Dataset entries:
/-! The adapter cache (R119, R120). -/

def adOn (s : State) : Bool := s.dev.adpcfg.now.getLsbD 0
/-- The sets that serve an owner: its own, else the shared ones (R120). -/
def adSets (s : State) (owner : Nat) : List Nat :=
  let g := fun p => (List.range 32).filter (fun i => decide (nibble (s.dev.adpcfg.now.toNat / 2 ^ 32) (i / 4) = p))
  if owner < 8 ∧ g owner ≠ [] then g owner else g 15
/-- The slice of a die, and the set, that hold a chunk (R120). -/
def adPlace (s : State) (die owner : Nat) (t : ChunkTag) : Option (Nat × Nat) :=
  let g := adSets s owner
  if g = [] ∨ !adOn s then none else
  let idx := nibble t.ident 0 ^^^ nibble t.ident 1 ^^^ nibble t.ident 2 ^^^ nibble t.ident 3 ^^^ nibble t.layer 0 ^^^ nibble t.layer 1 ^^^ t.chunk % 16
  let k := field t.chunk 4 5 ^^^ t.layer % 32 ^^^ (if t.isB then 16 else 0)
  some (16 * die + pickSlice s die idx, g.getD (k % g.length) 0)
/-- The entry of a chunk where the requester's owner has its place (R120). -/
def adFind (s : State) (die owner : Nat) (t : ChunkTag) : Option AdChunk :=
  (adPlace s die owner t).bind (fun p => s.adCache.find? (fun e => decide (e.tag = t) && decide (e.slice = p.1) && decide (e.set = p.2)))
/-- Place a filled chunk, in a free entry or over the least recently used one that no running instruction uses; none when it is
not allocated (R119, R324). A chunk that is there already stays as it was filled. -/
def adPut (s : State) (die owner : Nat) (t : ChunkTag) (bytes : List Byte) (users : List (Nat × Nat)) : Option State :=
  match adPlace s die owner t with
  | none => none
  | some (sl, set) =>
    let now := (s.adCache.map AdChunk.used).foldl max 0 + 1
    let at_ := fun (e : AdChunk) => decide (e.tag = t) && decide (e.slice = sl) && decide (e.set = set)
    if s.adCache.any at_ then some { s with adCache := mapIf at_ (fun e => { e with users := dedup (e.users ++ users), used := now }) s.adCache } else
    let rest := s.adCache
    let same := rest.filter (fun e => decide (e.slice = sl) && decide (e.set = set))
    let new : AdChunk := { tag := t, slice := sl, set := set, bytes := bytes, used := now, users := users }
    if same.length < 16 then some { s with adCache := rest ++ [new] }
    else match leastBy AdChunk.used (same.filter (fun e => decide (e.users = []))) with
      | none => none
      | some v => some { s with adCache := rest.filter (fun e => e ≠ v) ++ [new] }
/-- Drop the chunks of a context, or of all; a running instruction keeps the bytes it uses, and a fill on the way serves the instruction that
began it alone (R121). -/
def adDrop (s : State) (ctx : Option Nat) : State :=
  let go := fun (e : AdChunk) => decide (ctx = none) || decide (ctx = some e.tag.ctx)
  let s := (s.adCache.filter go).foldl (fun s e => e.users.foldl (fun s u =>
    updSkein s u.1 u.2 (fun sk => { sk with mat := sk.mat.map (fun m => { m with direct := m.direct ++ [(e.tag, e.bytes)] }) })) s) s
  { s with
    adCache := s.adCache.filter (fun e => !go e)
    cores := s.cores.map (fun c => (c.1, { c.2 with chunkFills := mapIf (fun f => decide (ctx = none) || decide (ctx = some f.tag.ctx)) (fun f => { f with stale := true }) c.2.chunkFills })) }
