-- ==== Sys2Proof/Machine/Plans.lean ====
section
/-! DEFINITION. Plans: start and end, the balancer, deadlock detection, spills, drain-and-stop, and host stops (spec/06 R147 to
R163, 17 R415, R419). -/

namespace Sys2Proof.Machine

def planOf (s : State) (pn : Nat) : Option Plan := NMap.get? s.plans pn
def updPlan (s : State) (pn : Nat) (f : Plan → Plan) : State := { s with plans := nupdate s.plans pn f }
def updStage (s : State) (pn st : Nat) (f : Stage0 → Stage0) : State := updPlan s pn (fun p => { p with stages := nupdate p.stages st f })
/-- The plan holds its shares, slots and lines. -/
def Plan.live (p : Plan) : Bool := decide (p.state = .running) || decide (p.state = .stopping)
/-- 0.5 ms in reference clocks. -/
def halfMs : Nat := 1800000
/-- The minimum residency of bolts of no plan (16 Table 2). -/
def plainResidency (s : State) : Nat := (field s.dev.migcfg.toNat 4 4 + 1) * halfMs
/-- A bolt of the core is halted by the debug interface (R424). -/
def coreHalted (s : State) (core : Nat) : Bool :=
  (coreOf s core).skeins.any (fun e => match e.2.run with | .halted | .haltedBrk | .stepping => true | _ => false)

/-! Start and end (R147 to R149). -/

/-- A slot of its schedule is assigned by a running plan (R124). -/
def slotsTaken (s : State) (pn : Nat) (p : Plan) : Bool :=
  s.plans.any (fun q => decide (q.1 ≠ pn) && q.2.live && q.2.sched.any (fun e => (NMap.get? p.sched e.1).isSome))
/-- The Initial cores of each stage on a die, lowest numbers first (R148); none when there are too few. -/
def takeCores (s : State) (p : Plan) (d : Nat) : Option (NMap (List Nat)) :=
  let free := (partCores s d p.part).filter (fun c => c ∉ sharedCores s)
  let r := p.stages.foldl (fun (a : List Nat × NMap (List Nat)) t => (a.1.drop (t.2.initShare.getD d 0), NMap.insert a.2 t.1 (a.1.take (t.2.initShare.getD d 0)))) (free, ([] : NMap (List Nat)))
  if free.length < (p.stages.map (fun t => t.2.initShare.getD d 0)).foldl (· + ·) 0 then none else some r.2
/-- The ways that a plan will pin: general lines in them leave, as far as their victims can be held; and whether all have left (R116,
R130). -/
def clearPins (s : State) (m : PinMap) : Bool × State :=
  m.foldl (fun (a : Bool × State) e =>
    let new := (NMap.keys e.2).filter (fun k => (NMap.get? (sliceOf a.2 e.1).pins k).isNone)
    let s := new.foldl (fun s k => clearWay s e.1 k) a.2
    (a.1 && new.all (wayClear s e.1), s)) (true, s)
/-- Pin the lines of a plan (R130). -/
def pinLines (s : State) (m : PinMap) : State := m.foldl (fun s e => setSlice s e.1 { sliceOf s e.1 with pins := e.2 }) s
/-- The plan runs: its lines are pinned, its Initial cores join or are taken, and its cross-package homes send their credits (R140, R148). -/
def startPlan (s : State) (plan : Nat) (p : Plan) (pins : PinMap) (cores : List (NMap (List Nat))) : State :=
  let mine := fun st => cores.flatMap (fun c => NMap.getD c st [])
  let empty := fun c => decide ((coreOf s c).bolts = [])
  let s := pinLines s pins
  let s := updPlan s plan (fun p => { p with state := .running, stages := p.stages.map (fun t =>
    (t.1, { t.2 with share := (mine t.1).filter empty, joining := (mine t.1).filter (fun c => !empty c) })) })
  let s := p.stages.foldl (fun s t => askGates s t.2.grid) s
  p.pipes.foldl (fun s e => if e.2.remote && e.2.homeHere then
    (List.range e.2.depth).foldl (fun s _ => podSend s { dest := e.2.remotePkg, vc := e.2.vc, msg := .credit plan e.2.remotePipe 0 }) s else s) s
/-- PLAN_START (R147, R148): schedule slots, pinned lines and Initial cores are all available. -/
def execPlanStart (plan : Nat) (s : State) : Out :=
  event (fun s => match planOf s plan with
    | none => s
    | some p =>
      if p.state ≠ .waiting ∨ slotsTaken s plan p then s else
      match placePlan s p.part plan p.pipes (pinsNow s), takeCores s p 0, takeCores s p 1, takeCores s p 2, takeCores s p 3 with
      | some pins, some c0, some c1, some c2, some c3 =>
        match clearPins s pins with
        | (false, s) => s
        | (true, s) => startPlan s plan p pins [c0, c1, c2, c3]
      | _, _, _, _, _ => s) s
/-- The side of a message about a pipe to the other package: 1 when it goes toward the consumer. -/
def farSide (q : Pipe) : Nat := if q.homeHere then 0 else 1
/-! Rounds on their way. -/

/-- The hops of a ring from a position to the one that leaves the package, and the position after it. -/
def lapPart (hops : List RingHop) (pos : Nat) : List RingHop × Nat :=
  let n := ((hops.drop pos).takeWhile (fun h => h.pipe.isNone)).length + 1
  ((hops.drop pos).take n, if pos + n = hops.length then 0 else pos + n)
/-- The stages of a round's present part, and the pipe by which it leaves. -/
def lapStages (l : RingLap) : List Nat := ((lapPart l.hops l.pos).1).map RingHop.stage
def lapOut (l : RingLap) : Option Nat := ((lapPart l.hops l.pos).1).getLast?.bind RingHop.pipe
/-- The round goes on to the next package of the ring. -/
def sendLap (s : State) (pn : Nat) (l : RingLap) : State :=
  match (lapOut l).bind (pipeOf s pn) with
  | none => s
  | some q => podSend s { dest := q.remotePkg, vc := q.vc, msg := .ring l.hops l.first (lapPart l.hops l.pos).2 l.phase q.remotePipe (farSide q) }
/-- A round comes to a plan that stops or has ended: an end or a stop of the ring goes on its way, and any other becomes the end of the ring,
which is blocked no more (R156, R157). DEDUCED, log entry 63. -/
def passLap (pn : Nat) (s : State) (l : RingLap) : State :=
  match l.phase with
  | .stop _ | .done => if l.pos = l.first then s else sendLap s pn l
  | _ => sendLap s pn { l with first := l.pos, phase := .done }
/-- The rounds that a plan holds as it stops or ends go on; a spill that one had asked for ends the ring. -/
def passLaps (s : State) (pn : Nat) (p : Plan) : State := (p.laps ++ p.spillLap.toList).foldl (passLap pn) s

● **Exercise prompt**
In the records above, find each line that holds the word "toNat"; copy all such lines.

● **Written solution**
  let g := fun p => (List.range 32).filter (fun i => decide (nibble (s.dev.adpcfg.now.toNat / 2 ^ 32) (i / 4) = p))
def plainResidency (s : State) : Nat := (field s.dev.migcfg.toNat 4 4 + 1) * halfMs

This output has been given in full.